Task prompt =>
Lines with "unit": please show every one of them from the listing below.

The data =>
-*-

-- ==== Sys2Proof/Machine/Opcodes.lean ====
section
/-! DEFINITION. What the opcode tables say of each opcode (13_command_reference.md, R416, R420). -/
namespace Sys2Proof.Machine

/-- The gate of an opcode (R420). -/
inductive Gate where
  | any | owner | presence | sealQ | head
deriving DecidableEq, Repr

/-- Direction of the data phase. -/
inductive Phase where
  | none | dataOut | dataIn
deriving DecidableEq, Repr

/-- What the opcode tables say of an opcode: gate, whether it is a status command or launchable, its phase with the largest length and the
length's unit; `exact` marks a phase of one length. -/
structure OpRow where
  op : Nat
  gate : Gate
  status : Bool
  launch : Bool
  phase : Phase
  limit : Nat
  unit : Nat
  exact : Bool
deriving DecidableEq, Repr

/-- A row without a phase. -/
def plainRow (op : Nat) (g : Gate) (st : Bool) : OpRow := ⟨op, g, st, false, .none, 0, 1, true⟩
/-- A launchable row without a phase. -/
def launchRow (op : Nat) : OpRow := ⟨op, .any, false, true, .none, 0, 1, true⟩
/-- A row with a data-in phase of at most a length. -/
def inRow (op : Nat) (g : Gate) (st la : Bool) (limit unit : Nat) : OpRow := ⟨op, g, st, la, .dataIn, limit, unit, false⟩
/-- A row with a data-out phase of at most a length, or exactly it. -/
def outRow (op : Nat) (g : Gate) (limit unit : Nat) (exact : Bool) : OpRow := ⟨op, g, false, false, .dataOut, limit, unit, exact⟩

/-- The opcode tables. -/
def opRows : List OpRow := [
  plainRow 0x00 .any true, inRow 0x01 .any true false 4096 1, plainRow 0x02 .any false, plainRow 0x03 .any false, plainRow 0x04 .any true,
  plainRow 0x05 .any true, plainRow 0x06 .any true, inRow 0x07 .owner true false 8192 1, plainRow 0x08 .owner false, outRow 0x09 .owner 32 32 true,
  plainRow 0x20 .any false, outRow 0x21 .any (2 ^ 32 - 1) 1 false, inRow 0x22 .any false true (2 ^ 32 - 1) 1, plainRow 0x23 .any true,
  plainRow 0x24 .any false, plainRow 0x25 .any false, inRow 0x26 .any true false 8192 1, inRow 0x27 .any false true (2 ^ 32 - 4096) 4096,
  plainRow 0x28 .any true, plainRow 0x29 .owner false,
  plainRow 0x40 .any false, plainRow 0x41 .any false, inRow 0x42 .any false false (2 ^ 26) 4096, outRow 0x43 .any (2 ^ 26) 4096 false,
  plainRow 0x44 .any false, plainRow 0x45 .any false, inRow 0x46 .any true false 8192 1,
  plainRow 0x60 .any true, plainRow 0x61 .any false, plainRow 0x62 .any false, inRow 0x63 .any false true (1019 * 4096) 4096, launchRow 0x64,
  launchRow 0x65, plainRow 0x66 .owner false, plainRow 0x67 .owner false, plainRow 0x68 .owner false,
  plainRow 0x80 .any true, launchRow 0x81, plainRow 0x82 .any false, inRow 0x83 .any true false 8192 1,
  plainRow 0xA0 .any true, outRow 0xA1 .owner 64 4 false, plainRow 0xA2 .any true, plainRow 0xA3 .any false, plainRow 0xA4 .head false,
  plainRow 0xA5 .owner false, plainRow 0xA6 .owner false,
  outRow 0xC0 .owner (2 ^ 24) 1 false, plainRow 0xC1 .presence false, plainRow 0xC2 .presence false, plainRow 0xC3 .presence false,
  plainRow 0xC4 .owner false, outRow 0xC5 .presence 128 128 true, outRow 0xC6 .owner 128 128 true, plainRow 0xC7 .owner false,
  plainRow 0xC8 .any true, plainRow 0xC9 .presence false, plainRow 0xCA .presence false, outRow 0xCB .sealQ 128 128 true, plainRow 0xCC .sealQ false,
  outRow 0xCD .sealQ 2048 128 false, outRow 0xCE .sealQ 8192 1 false,
  inRow 0xE0 .any true false (2 ^ 22) 64, plainRow 0xE1 .any false, plainRow 0xE2 .owner false, plainRow 0xE3 .presence false,
  inRow 0xE4 .any true false 833344 1]

/-- The row of an opcode; an opcode without one is unknown or reserved (0x0101). -/
def opRow (op : Nat) : Option OpRow := opRows.find? fun r => r.op == op

end Sys2Proof.Machine
end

-*-

Exercise result =>
length's unit; `exact` marks a phase of one length. -/
  unit : Nat
def inRow (op : Nat) (g : Gate) (st la : Bool) (limit unit : Nat) : OpRow := ⟨op, g, st, la, .dataIn, limit, unit, false⟩
def outRow (op : Nat) (g : Gate) (limit unit : Nat) (exact : Bool) : OpRow := ⟨op, g, false, false, .dataOut, limit, unit, exact⟩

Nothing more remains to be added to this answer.